▶ Dataset content:
-- ==== Sys2Proof/Machine/Fault.lean ====
section
/-!
DEFINITION. Machine/Fault.lean: the commands of the fault collector, its checks on itself and test injection
(R12-R15, R569-R583).
-/
namespace Sys2Proof.Machine

/-- R570: source `i` reports over a pair; FLT_PAIR, FLT_REMOTE and FLT_SELF arise inside the collector and have none. -/
def hasPair (i : Nat) : Bool := decide (i < 0x27D)

/-- R570: what a broken pair of source `i` records, and its two raises; `inj` says that an injection has broken it. -/
def pairBroken (s : State) (i : Nat) (inj : Bool) : State :=
  let s1 := finc (fset (fset s (FLT.BRK i) 1) FLT.EVT.BROKEN 1) FLT.CNT.BRK
  raiseEvent (raiseWith s1 i inj true) 0x27D inj true

/-- R576: a collector self-fault: FLT_SELF, which is fatal whatever SEV holds. -/
def selfFault (s : State) (inj : Bool) : State := raiseEvent (fset s FLT.EVT.SELF 1) 0x27F inj false

/-- R14: engine `e` of E0-E3 halts until the next reset, with its target; the fault is raised. -/
def lockstepHalt (s : State) (e : Nat) (inj : Bool) : State :=
  if fget s (ENG.STAT.STATE e) = 1 then
    raiseEvent (targetReset (fset s (ENG.STAT.STATE e) 2) (0x55 + e)) (0x242 + e) inj false
  else s

/-- R12: does the detector of a clock watch it? A LINK or PD clock is watched by its enabled port. -/
def clockWatched (s : State) (d : ClockDomain) : Bool :=
  match d with
  | .sys => s.start.pll
  | .pwm => s.start.pll && (stage s != 4 || (List.range 64).any fun n => fget s (CHN.STAT.STATE n) == 6)
  | .adc c => adcIsReady s c || s.adc.cal.contains c.val
  | .nvm => s.start.nvm
  | .bkp => s.start.bkp
  | .port => fget s (LNK.PORT.STAT.STATE 0) != 0 || fget s (LNK.PORT.STAT.STATE 1) != 0 ||
      fon s (PD.CFG.EN 0) || fon s (PD.CFG.EN 1)

/-- R568: the source of a missing clock. -/
def clockSource (d : ClockDomain) : Nat :=
  match d with
  | .sys => 0x24B
  | .pwm => 0x24C
  | .adc _ => 0x24D
  | .nvm => 0x24E
  | .bkp => 0x24F
  | .port => 0x250

/-- R456, R609: what a lost clock does beside its fault. -/
def clockLost (s : State) (d : ClockDomain) : State :=
  match d with
  | .adc c => adcDown s c
  | .bkp => fset (fset (fset s RTC.STAT.OSC_FAIL 1) RTC.EVT.OSC_FAIL 1) RTC.STAT.SET 0
  | _ => s

/-- R583: may a word with this key inject or force? -/
def injAllowed (s : State) (key : Nat) : Bool := fon s FLT.CFG.INJ_EN && key == 0x3C96

/-- R583: what every injection and force records; `w` is the word written. -/
def injRecord (s : State) (tgt sel w : Nat) : State := journal (fset s FLT.EVT.INJ 1) 0x10 sel 0xE0 tgt [w]

/-- R592: the FLT.INJ word of a key, a checker and a selection. -/
def injWord (key tgt sel : Nat) : Nat := key * 2 ^ 16 + tgt * 2 ^ 13 + sel

/-- R583: a word of FLT.INJ for checker `tgt`, whose selections are those below `n`: with `f` it acts. -/
def injCore (s : State) (key tgt sel n : Nat) (f : State → State) : State × Nat :=
  if injAllowed s key && decide (sel < n) then (f (injRecord s tgt sel (injWord key tgt sel)), stOk) else (s, stIllegal)

/-- R583: that word written by port `rq`. -/
def injWrite (s : State) (rq key tgt sel n : Nat) (f : State → State) : State :=
  asCoach s rq 0x7F 0x120020 fun t => let r := injCore t key tgt sel n f; (r.1, r.2, [])

/-- R583: a word of FLT.FORCE: the report of source `sel` rises for one SYS cycle. -/
def forceCore (s : State) (key sel : Nat) : State × Nat :=
  if injAllowed s key && decide (sel < 0x280) then (raiseEvent (injRecord s 0 sel (injWord key 0 sel)) sel true false, stOk)
  else (s, stIllegal)

/-- R583: the next coach of requester port `p` is a check error. -/
def injFab (s : State) (p : Nat) : State :=
  { s with flt := { s.flt with fabInj := s.flt.fabInj.filter (· != p) ++ [p] } }

/-- R583: the pair of source `i` is broken for 1 µs, after which its report is what it was. -/
def injPair (s : State) (i : Nat) : State :=
  let s1 := pairBroken s i true
  if fon s (FLT.RAW i) then s1 else lower s1 i

/-- R583: the check bits of SEV word `w` are wrong until the next scrub. -/
def injSev (s : State) (w : Nat) : State :=
  { s with flt := { s.flt with sevInj := s.flt.sevInj.filter (· != w) ++ [w] } }

/-! ### The commands -/

/-- FAULT_RAISE (R571). -/
def execFaultRaise (src : Fin 640) (s : State) : Host.Outcome State Fault Refusal := .next (raiseLevel s src)

/-- FAULT_REPORT_FALL (R571): the report, over a pair that is whole, reads not raised. -/
def execFaultReportFall (src : Fin 640) (s : State) : Host.Outcome State Fault Refusal :=
  .next (lower { s with flt := { s.flt with pairs := s.flt.pairs.filter (· != src.val) } } src)

/-- BROKEN_PAIR (R570). -/
def execBrokenPair (src : Fin 640) (s : State) : Host.Outcome State Fault Refusal :=
  .next (if !hasPair src || s.flt.pairs.contains src.val then s
    else pairBroken { s with flt := { s.flt with pairs := s.flt.pairs ++ [src.val] } } src false)

/-- RSTS_CLEAR (R575). -/
def execRstsClear (s : State) : Host.Outcome State Fault Refusal :=
  .next (if stage s = 2 ∧ safe s = false then fset s FLT.STAT.RSTS 0 else s)

/-- COLLECTOR_SCRUB (R576): a check error that stands in a register is found and is a self-fault. -/
def execCollectorScrub (s : State) : Host.Outcome State Fault Refusal :=
  .next (if s.flt.sevInj = [] then s else selfFault { s with flt := { s.flt with sevInj := [] } } true)

/-- COLLECTOR_SELF_FAULT (R576). -/
def execCollectorSelfFault (s : State) : Host.Outcome State Fault Refusal := .next (selfFault s false)

/-- RC_OSCILLATOR_LOSS (R578): before PLL lock the part is held in Dawn. -/
def execRcOscillatorLoss (s : State) : Host.Outcome State Fault Refusal :=
  .next (if !s.start.rcRuns then s
    else
      let s1 := { s with start := { s.start with rcRuns := false, rcLost := !s.start.pll, pair := .fatal } }
      raiseLevel (fset s1 FLT.EVT.SELF 1) 0x27F)

/-- HEARTBEAT_LOSS (R580): the fatal pattern and the safe state; FIRST records FLT_SELF, which is not raised. -/
def execHeartbeatLoss (s : State) : Host.Outcome State Fault Refusal :=
  .next (let s1 := { s with flt := { s.flt with hbInj := false } }
    if safe s1 then s1 else summarise (enterSafe (recordFirst s1 0x27F)))

/-- ERROR_PAIR_TOGGLE (R579): the fatal pattern stays. -/
def execErrorPairToggle (s : State) : Host.Outcome State Fault Refusal :=
  .next { s with start := { s.start with pair := match s.start.pair with
    | .fatal => .fatal
    | .healthy h => .healthy (!h) } }

/-- FAULT_SUM_SEND (R581). -/
def execFaultSumSend (s : State) : Host.Outcome State Fault Refusal :=
  .next (send s { typ := 0x50, bc := true, pay := faultSumWords s })

/-- R582: the SAFE bit of unit `u`; a rise raises FLT_REMOTE. -/
def remoteSafe (s : State) (u : Nat) (b : Bool) : State :=
  let s1 := fsetB s (FLT.REMOTE u) b
  if b && !fon s (FLT.REMOTE u) then raise (fset s1 FLT.EVT.REMOTE 1) 0x27E else s1

/-- R598: the STAGE of unit `u`'s latest FAULT_SUM; a unit that has sent none reads as Noon. -/
def stageNoted (s : State) (u g : Nat) : State :=
  { s with pwr := { s.pwr with stages := tabPut (fun _ => 2) s.pwr.stages u g } }

/-- FAULT_SUM_RX (R582); the sender's STAGE is kept for R598. -/
def execFaultSumRx (src : Fin 32) (w0 _w1 : Word) (s : State) : Host.Outcome State Fault Refusal :=
  .next (remoteSafe (stageNoted s src (bitsOf w0.toNat 10 8)) src (bitOf w0.toNat 2))

/-- INJ_FABRIC (R583). -/
def execInjFabric (rq : Fin 24) (key : BitVec 16) (sel : Fin 1024) (s : State) : Host.Outcome State Fault Refusal :=
  .next (injWrite s rq key.toNat 1 sel 24 fun t => injFab t sel)

/-- INJ_PAIR (R583). -/
def execInjPair (rq : Fin 24) (key : BitVec 16) (sel : Fin 1024) (s : State) : Host.Outcome State Fault Refusal :=
  .next (injWrite s rq key.toNat 2 sel 0x27D fun t => injPair t sel)

/-- INJ_COLLECTOR_REG (R583). -/
def execInjCollectorReg (rq : Fin 24) (key : BitVec 16) (sel : Fin 1024) (s : State) : Host.Outcome State Fault Refusal :=
  .next (injWrite s rq key.toNat 3 sel 40 fun t => injSev t sel)

/-- INJ_LOCKSTEP (R583). -/
def execInjLockstep (rq : Fin 24) (key : BitVec 16) (sel : Fin 1024) (s : State) : Host.Outcome State Fault Refusal :=
  .next (injWrite s rq key.toNat 4 sel 4 fun t => lockstepHalt t sel true)

/-- INJ_HEARTBEAT (R583). -/
def execInjHeartbeat (rq : Fin 24) (key : BitVec 16) (sel : Fin 1024) (s : State) : Host.Outcome State Fault Refusal :=
  .next (injWrite s rq key.toNat 5 sel 1 fun t => { t with flt := { t.flt with hbInj := true } })

/-- FAULT_FORCE (R583): the report rises for one SYS cycle. -/
def execFaultForce (rq : Fin 24) (key : BitVec 16) (sel : Fin 1024) (s : State) : Host.Outcome State Fault Refusal :=
  .next (asCoach s rq 0x7F 0x120024 fun t => let r := forceCore t key.toNat sel; (r.1, r.2, []))

/-- LOCKSTEP_MISMATCH (R14). -/
def execLockstepMismatch (e : Fin 4) (s : State) : Host.Outcome State Fault Refusal := .next (lockstepHalt s e false)

/-- R12, R456: the report of a missing clock stands; that of a converter ends with the power-down it brings. -/
def clockMissing (s : State) (d : ClockDomain) : State :=
  match d with
  | .adc _ => raise (clockLost s d) (clockSource d)
  | _ => raiseLevel (clockLost s d) (clockSource d)

/-- MISSING_CLOCK (R12): a clock that is not watched raises nothing. -/
def execMissingClock (d : ClockDomain) (s : State) : Host.Outcome State Fault Refusal :=
  .next (if clockWatched s d then clockMissing s d else s)

/-- LOAD_WINDOW_END (R15): the percentage of each engine, and the highest of them. -/
def execLoadWindowEnd (loads : List Nat) (s : State) : Host.Outcome State Fault Refusal :=
  .next ((List.range 8).foldl (fun t e =>
    let v := min (loads.getD e 0) 100
    fmax (fset t (ENG.STAT.LOAD e) v) (ENG.PEAK.LOAD_PEAK e) v) s)

end Sys2Proof.Machine
end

▶ Requirement: Say how many lines in the entries contain the string "injRecord", and say nothing else.

▶ Result of this task: 3